-- ==== Sys2Proof/Laws/LeadsExecCore.lean ====
section
/-! SUPPORT. Every command of a core completes, and the parts of the state that it may touch. -/

namespace Sys2Proof.Machine

theorem execEncodeBufferWrite_leads {ps : List Part} {s₀ s : State} {core : ℕ} {tensor : ℕ} {va : ℕ} {data : List Byte} (hs : Leads ps s₀ s)
    (hp : [Part.freeCount, Part.regs, Part.ctr, Part.cores, Part.places, Part.pages, Part.arenaWait, Part.poolWait, Part.items, Part.boxes, Part.mem, Part.memPoison, Part.protUnits, Part.tier, Part.log] ⊆ ps) : LeadsA ps s₀ (execEncodeBufferWrite core tensor va data s) := by
  unfold execEncodeBufferWrite
  repeat' first
    | with_reducible assumption
    | with_reducible exact List.Subset.trans (List.Sublist.subset (by decide)) hp
    | with_reducible refine Leads.when ?_ ?_
    | refine LeadsA.next ?_
    | split
    | with_reducible refine EncRes.settle_leads ?_ ?_
    | with_reducible refine State.encWrite_leads ?_ ?_

theorem execEncodeBlock_leads {ps : List Part} {s₀ s : State} {core : ℕ} {va : ℕ} (hs : Leads ps s₀ s)
    (hp : [Part.freeCount, Part.regs, Part.ctr, Part.cores, Part.places, Part.pages, Part.arenaWait, Part.poolWait, Part.items, Part.boxes, Part.mem, Part.memPoison, Part.protUnits, Part.tier, Part.log] ⊆ ps) : LeadsA ps s₀ (execEncodeBlock core va s) := by
  unfold execEncodeBlock
  repeat' first
    | with_reducible assumption
    | with_reducible exact List.Subset.trans (List.Sublist.subset (by decide)) hp
    | with_reducible refine Leads.when ?_ ?_
    | refine LeadsA.next ?_
    | split
    | with_reducible refine EncRes.settle_leads ?_ ?_
    | with_reducible refine State.writeOut_leads ?_ ?_

theorem execEncodeBufferWriteout_leads {ps : List Part} {s₀ s : State} {core : ℕ} (hs : Leads ps s₀ s)
    (hp : [Part.freeCount, Part.regs, Part.ctr, Part.cores, Part.places, Part.pages, Part.arenaWait, Part.poolWait, Part.items, Part.boxes, Part.mem, Part.memPoison, Part.protUnits, Part.tier, Part.log] ⊆ ps) : LeadsA ps s₀ (execEncodeBufferWriteout core s) := by
  unfold execEncodeBufferWriteout
  repeat' first
    | with_reducible assumption
    | with_reducible exact List.Subset.trans (List.Sublist.subset (by decide)) hp
    | refine LeadsA.next ?_
    | split
    | with_reducible refine EncRes.settle_leads ?_ ?_
    | with_reducible refine State.writeOut_leads ?_ ?_

theorem execExpanderDecodeBlock_leads {ps : List Part} {s₀ s : State} {core : ℕ} {tensor : ℕ} {va : ℕ} {dest : ℕ} (hs : Leads ps s₀ s)
    (hp : [Part.freeCount, Part.regs, Part.ctr, Part.cores, Part.places, Part.pages, Part.arenaWait, Part.poolWait, Part.items, Part.boxes, Part.mem, Part.memPoison, Part.protUnits, Part.tier, Part.log] ⊆ ps) : LeadsA ps s₀ (execExpanderDecodeBlock core tensor va dest s) := by
  unfold execExpanderDecodeBlock
  repeat' first
    | with_reducible assumption
    | with_reducible exact List.Subset.trans (List.Sublist.subset (by decide)) hp
    | extract_lets
    | with_reducible refine State.modCore_leads ?_ ?_ ?_
    | with_reducible refine State.fetchBlock_leads ?_ ?_
    | with_reducible refine State.countBlock_leads ?_ ?_
    | with_reducible refine State.noteCbWait_leads ?_ ?_
    | with_reducible refine State.touch_leads ?_ ?_
    | with_reducible refine State.failRun_leads ?_ ?_
    | with_reducible refine State.noteBlockFail_leads ?_ ?_
    | refine LeadsA.next ?_
    | exact fun _ h => h
    | split

theorem execShadowReadySet_leads {ps : List Part} {s₀ s : State} {core : ℕ} (hs : Leads ps s₀ s)
    (hp : [Part.regs, Part.cores] ⊆ ps) : LeadsA ps s₀ (execShadowReadySet core s) := by
  unfold execShadowReadySet
  repeat' first
    | with_reducible assumption
    | with_reducible exact List.Subset.trans (List.Sublist.subset (by decide)) hp
    | with_reducible refine State.changed_leads ?_ ?_
    | with_reducible refine State.modCore_leads ?_ ?_ ?_
    | with_reducible refine Leads.when ?_ ?_
    | refine LeadsA.next ?_
    | exact fun _ h => h

theorem execBankSwap_leads {ps : List Part} {s₀ s : State} {core : ℕ} (hs : Leads ps s₀ s)
    (hp : [Part.freeCount, Part.regs, Part.ctr, Part.cores, Part.places, Part.pages, Part.arenaWait, Part.poolWait, Part.items, Part.boxes, Part.mem, Part.memPoison, Part.protUnits, Part.dies, Part.tier, Part.log] ⊆ ps) : LeadsA ps s₀ (execBankSwap core s) := by
  unfold execBankSwap
  repeat' first
    | with_reducible assumption
    | with_reducible exact List.Subset.trans (List.Sublist.subset (by decide)) hp
    | extract_lets
    | with_reducible refine State.changed_leads ?_ ?_
    | with_reducible refine State.modCore_leads ?_ ?_ ?_
    | with_reducible refine State.runUnits_leads ?_ ?_
    | with_reducible refine State.broadcastHead_leads ?_ ?_
    | with_reducible refine Leads.when ?_ ?_
    | refine LeadsA.next ?_
    | exact fun _ h => h
    | split

theorem execDrainDone_leads {ps : List Part} {s₀ s : State} {core : ℕ} (hs : Leads ps s₀ s)
    (hp : [Part.freeCount, Part.regs, Part.ctr, Part.cores, Part.places, Part.pages, Part.arenaWait, Part.poolWait, Part.items, Part.boxes, Part.mem, Part.memPoison, Part.protUnits, Part.dies, Part.tier, Part.log] ⊆ ps) : LeadsA ps s₀ (execDrainDone core s) := by
  unfold execDrainDone
  repeat' first
    | with_reducible assumption
    | with_reducible exact List.Subset.trans (List.Sublist.subset (by decide)) hp
    | with_reducible refine State.runUnits_leads ?_ ?_
    | with_reducible refine State.modCore_leads ?_ ?_ ?_
    | refine LeadsA.next ?_
    | split
    | (intro q h; exact ⟨by simpa using h.1, by simpa using h.2⟩)

theorem execClerkTrap_leads {ps : List Part} {s₀ s : State} {core : ℕ} {clerk : ℕ} {kind : TrapKind} (hs : Leads ps s₀ s)
    (hp : [Part.freeCount, Part.regs, Part.ctr, Part.cores, Part.places, Part.pages, Part.arenaWait, Part.poolWait, Part.items, Part.boxes] ⊆ ps) : LeadsA ps s₀ (execClerkTrap core clerk kind s) := by
  unfold execClerkTrap
  repeat' first
    | with_reducible assumption
    | with_reducible refine State.trap_leads ?_ ?_
    | with_reducible refine Leads.when ?_ ?_
    | refine LeadsA.next ?_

*****

# Task description:
The entries above should be copied out exactly, with none left out.

# Answer area:
-- ==== Sys2Proof/Laws/LeadsExecCore.lean ====
section
/-! SUPPORT. Every command of a core completes, and the parts of the state that it may touch. -/

namespace Sys2Proof.Machine

theorem execEncodeBufferWrite_leads {ps : List Part} {s₀ s : State} {core : ℕ} {tensor : ℕ} {va : ℕ} {data : List Byte} (hs : Leads ps s₀ s)
    (hp : [Part.freeCount, Part.regs, Part.ctr, Part.cores, Part.places, Part.pages, Part.arenaWait, Part.poolWait, Part.items, Part.boxes, Part.mem, Part.memPoison, Part.protUnits, Part.tier, Part.log] ⊆ ps) : LeadsA ps s₀ (execEncodeBufferWrite core tensor va data s) := by
  unfold execEncodeBufferWrite
  repeat' first
    | with_reducible assumption
    | with_reducible exact List.Subset.trans (List.Sublist.subset (by decide)) hp
    | with_reducible refine Leads.when ?_ ?_
    | refine LeadsA.next ?_
    | split
    | with_reducible refine EncRes.settle_leads ?_ ?_
    | with_reducible refine State.encWrite_leads ?_ ?_

theorem execEncodeBlock_leads {ps : List Part} {s₀ s : State} {core : ℕ} {va : ℕ} (hs : Leads ps s₀ s)
    (hp : [Part.freeCount, Part.regs, Part.ctr, Part.cores, Part.places, Part.pages, Part.arenaWait, Part.poolWait, Part.items, Part.boxes, Part.mem, Part.memPoison, Part.protUnits, Part.tier, Part.log] ⊆ ps) : LeadsA ps s₀ (execEncodeBlock core va s) := by
  unfold execEncodeBlock
  repeat' first
    | with_reducible assumption
    | with_reducible exact List.Subset.trans (List.Sublist.subset (by decide)) hp
    | with_reducible refine Leads.when ?_ ?_
    | refine LeadsA.next ?_
    | split
    | with_reducible refine EncRes.settle_leads ?_ ?_
    | with_reducible refine State.writeOut_leads ?_ ?_

theorem execEncodeBufferWriteout_leads {ps : List Part} {s₀ s : State} {core : ℕ} (hs : Leads ps s₀ s)
    (hp : [Part.freeCount, Part.regs, Part.ctr, Part.cores, Part.places, Part.pages, Part.arenaWait, Part.poolWait, Part.items, Part.boxes, Part.mem, Part.memPoison, Part.protUnits, Part.tier, Part.log] ⊆ ps) : LeadsA ps s₀ (execEncodeBufferWriteout core s) := by
  unfold execEncodeBufferWriteout
  repeat' first
    | with_reducible assumption
    | with_reducible exact List.Subset.trans (List.Sublist.subset (by decide)) hp
    | refine LeadsA.next ?_
    | split
    | with_reducible refine EncRes.settle_leads ?_ ?_
    | with_reducible refine State.writeOut_leads ?_ ?_

theorem execExpanderDecodeBlock_leads {ps : List Part} {s₀ s : State} {core : ℕ} {tensor : ℕ} {va : ℕ} {dest : ℕ} (hs : Leads ps s₀ s)
    (hp : [Part.freeCount, Part.regs, Part.ctr, Part.cores, Part.places, Part.pages, Part.arenaWait, Part.poolWait, Part.items, Part.boxes, Part.mem, Part.memPoison, Part.protUnits, Part.tier, Part.log] ⊆ ps) : LeadsA ps s₀ (execExpanderDecodeBlock core tensor va dest s) := by
  unfold execExpanderDecodeBlock
  repeat' first
    | with_reducible assumption
    | with_reducible exact List.Subset.trans (List.Sublist.subset (by decide)) hp
    | extract_lets
    | with_reducible refine State.modCore_leads ?_ ?_ ?_
    | with_reducible refine State.fetchBlock_leads ?_ ?_
    | with_reducible refine State.countBlock_leads ?_ ?_
    | with_reducible refine State.noteCbWait_leads ?_ ?_
    | with_reducible refine State.touch_leads ?_ ?_
    | with_reducible refine State.failRun_leads ?_ ?_
    | with_reducible refine State.noteBlockFail_leads ?_ ?_
    | refine LeadsA.next ?_
    | exact fun _ h => h
    | split

theorem execShadowReadySet_leads {ps : List Part} {s₀ s : State} {core : ℕ} (hs : Leads ps s₀ s)
    (hp : [Part.regs, Part.cores] ⊆ ps) : LeadsA ps s₀ (execShadowReadySet core s) := by
  unfold execShadowReadySet
  repeat' first
    | with_reducible assumption
    | with_reducible exact List.Subset.trans (List.Sublist.subset (by decide)) hp
    | with_reducible refine State.changed_leads ?_ ?_
    | with_reducible refine State.modCore_leads ?_ ?_ ?_
    | with_reducible refine Leads.when ?_ ?_
    | refine LeadsA.next ?_
    | exact fun _ h => h

theorem execBankSwap_leads {ps : List Part} {s₀ s : State} {core : ℕ} (hs : Leads ps s₀ s)
    (hp : [Part.freeCount, Part.regs, Part.ctr, Part.cores, Part.places, Part.pages, Part.arenaWait, Part.poolWait, Part.items, Part.boxes, Part.mem, Part.memPoison, Part.protUnits, Part.dies, Part.tier, Part.log] ⊆ ps) : LeadsA ps s₀ (execBankSwap core s) := by
  unfold execBankSwap
  repeat' first
    | with_reducible assumption
    | with_reducible exact List.Subset.trans (List.Sublist.subset (by decide)) hp
    | extract_lets
    | with_reducible refine State.changed_leads ?_ ?_
    | with_reducible refine State.modCore_leads ?_ ?_ ?_
    | with_reducible refine State.runUnits_leads ?_ ?_
    | with_reducible refine State.broadcastHead_leads ?_ ?_
    | with_reducible refine Leads.when ?_ ?_
    | refine LeadsA.next ?_
    | exact fun _ h => h
    | split

theorem execDrainDone_leads {ps : List Part} {s₀ s : State} {core : ℕ} (hs : Leads ps s₀ s)
    (hp : [Part.freeCount, Part.regs, Part.ctr, Part.cores, Part.places, Part.pages, Part.arenaWait, Part.poolWait, Part.items, Part.boxes, Part.mem, Part.memPoison, Part.protUnits, Part.dies, Part.tier, Part.log] ⊆ ps) : LeadsA ps s₀ (execDrainDone core s) := by
  unfold execDrainDone
  repeat' first
    | with_reducible assumption
    | with_reducible exact List.Subset.trans (List.Sublist.subset (by decide)) hp
    | with_reducible refine State.runUnits_leads ?_ ?_
    | with_reducible refine State.modCore_leads ?_ ?_ ?_
    | refine LeadsA.next ?_
    | split
    | (intro q h; exact ⟨by simpa using h.1, by simpa using h.2⟩)

theorem execClerkTrap_leads {ps : List Part} {s₀ s : State} {core : ℕ} {clerk : ℕ} {kind : TrapKind} (hs : Leads ps s₀ s)
    (hp : [Part.freeCount, Part.regs, Part.ctr, Part.cores, Part.places, Part.pages, Part.arenaWait, Part.poolWait, Part.items, Part.boxes] ⊆ ps) : LeadsA ps s₀ (execClerkTrap core clerk kind s) := by
  unfold execClerkTrap
  repeat' first
    | with_reducible assumption
    | with_reducible refine State.trap_leads ?_ ?_
    | with_reducible refine Leads.when ?_ ?_
    | refine LeadsA.next ?_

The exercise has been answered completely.